LGTM from my perspective at least.

This revision is now accepted and ready to land.Mar 11 2019, 2:18 PM
brad.king resigned from this revision.Mar 12 2019, 5:36 AM
phillipjohnston marked an inline comment as done.Mar 21 2019, 12:36 PM
phillipjohnston added a subscriber: phillipjohnston.
phillipjohnston added inline comments.
compiler-rt/lib/crt/crtbegin.c
22

Is there an alternative to a zero-length array here?

phosek updated this revision to Diff 193731.Apr 4 2019, 8:44 AM
phosek updated this revision to Diff 193830.Apr 4 2019, 8:34 PM
phosek marked an inline comment as done.
phosek added inline comments.
compiler-rt/lib/crt/crtbegin.c
22

Alternative would be to use assembly but that's less portable and I'm not sure if we would gain anything by doing so.

Looks like this needs to be updated with the new license headers.

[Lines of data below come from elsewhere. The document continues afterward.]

/-- A revolution closed in STARTING, RETARGETING or LOST. -/
theorem closeRevolution_seeks (m : Nat) (s : State) (e : Int) (he : deviation m s.spindle.rpm = e)
    (h : s.spindle.state.seeksLock = true) :
    let u := s.setSpindle { s.spindle with
      lastPeriod := m, level := controlLaw s.spindle.level e
      inBand := if withinLock e then min 4 (s.spindle.inBand + 1) else 0 }
    closeRevolution m s = revolutionTold (if u.spindle.inBand = 4 then becomeLocked u else u) := by
  subst he
  have hl : s.spindle.state ≠ .locked := fun hl => by simp [hl, SpinState.seeksLock] at h
  rw [closeRevolution_eq m s _ (Spindle.count_seeks _ _ h)]
  simp only [h, hl, true_and, false_and, if_false]
  rfl

/-- What a closed revolution does to a spindle that turns, and what the codec and the engine do at it. -/
theorem closeRevolution_closed (m : Nat) (s : State) (h1 : s.spindle.state ≠ .stopped)
    (h2 : s.spindle.state ≠ .stopping) : RevolutionClosed m s (closeRevolution m s) := by
  have hd : (m : Int) * ((s.spindle.target.map (·.rpm)).getD 0 : Nat) - 60000000 = deviation m s.spindle.rpm := rfl
  unfold RevolutionClosed
  rw [hd]
  generalize he : deviation m s.spindle.rpm = e
  refine ⟨fun hs => ?_, fun hs => ?_⟩
  · rw [closeRevolution_locked m s e he hs]
    refine ⟨fun h => ?_, fun h ho => ?_, fun h ho => ?_⟩
    · simp only [outsideLoss, Nat.not_lt.mpr h, decide_false]; rfl
    · simp only [outsideLoss, h, ho, decide_true]; rfl
    · rw [show (if outsideLoss e then min 2 (s.spindle.outBand + 1) else 0) = 2 by simp [outsideLoss, h]; omega,
        lostDetail_eq]
      exact ⟨_, lockLost_told _, rfl⟩
  · rw [closeRevolution_seeks m s e he (by cases hx : s.spindle.state <;> simp_all [SpinState.seeksLock])]
    refine ⟨fun h => ?_, fun h ho => ?_, fun h ho => ?_⟩
    · simp only [withinLock, Nat.not_le.mpr h, decide_false]; rfl
    · rw [show (if withinLock e then min 4 (s.spindle.inBand + 1) else 0) = s.spindle.inBand + 1 by
        simp [withinLock, h]; omega]
      exact congrArg revolutionTold (if_neg (show s.spindle.inBand + 1 ≠ 4 by omega))
    · rw [show (if withinLock e then min 4 (s.spindle.inBand + 1) else 0) = 4 by simp [withinLock, h]; omega]
      exact ⟨_, lockedReport_told _, rfl⟩

/-- What the spindle controller does with a pulse. -/
theorem spindlePulse_counted (ns : Nat) (s : State) : PulseCounted ns s (spindlePulse ns s) := by
  refine ⟨fun h => by simp [spindlePulse, h], fun h => by simp [spindlePulse, h], fun h1 h2 => ?_⟩
  have e : spindlePulse ns s = match (s.spindle.framing.pulse ns).2 with
      | none => s.setSpindle { s.spindle with framing := (s.spindle.framing.pulse ns).1 }
      | some m => closeRevolution m (s.setSpindle { s.spindle with framing := (s.spindle.framing.pulse ns).1 }) := by
    unfold spindlePulse
    cases hs : s.spindle.state <;> first | exact absurd hs h1 | exact absurd hs h2 | rfl
  refine ⟨fun hf => ?_, fun hf => ?_, fun k t hf => ⟨fun hk => ?_, fun hk => ?_⟩⟩
  · simp only [e, hf, Framing.pulse]; rw [← hf]; rfl
  · simp [e, hf, Framing.pulse]
  · simp [e, hf, Framing.pulse, Config.pulsesPerRev, show k + 1 < 32 by omega]
  · have hn : ¬ k + 1 < Config.pulsesPerRev := by unfold Config.pulsesPerRev; omega
    simp only [e, hf, Framing.pulse, if_neg hn]
    exact closeRevolution_closed _ _ h1 h2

phosek updated this revision to Diff 195285.Apr 15 2019, 6:35 PM

Looks like this needs to be updated with the new license headers.

Done

niosHD added a subscriber: niosHD.Apr 18 2019, 8:30 AM
This revision was automatically updated to reflect the committed changes.
thakis added a subscriber: thakis.May 10 2019, 7:10 AM
thakis added inline comments.
compiler-rt/trunk/lib/crt/crtbegin.c
7 ↗(On Diff #197367)

gcc warns about this:

/b/swarming/w/ir/k/src/third_party/llvm/projects/compiler-rt/lib/crt/crtend.c:1:1: warning: C++ style comments are not allowed in ISO C90 [enabled by default]

Could we either use /**/ comments or pass -std=c99 for this file?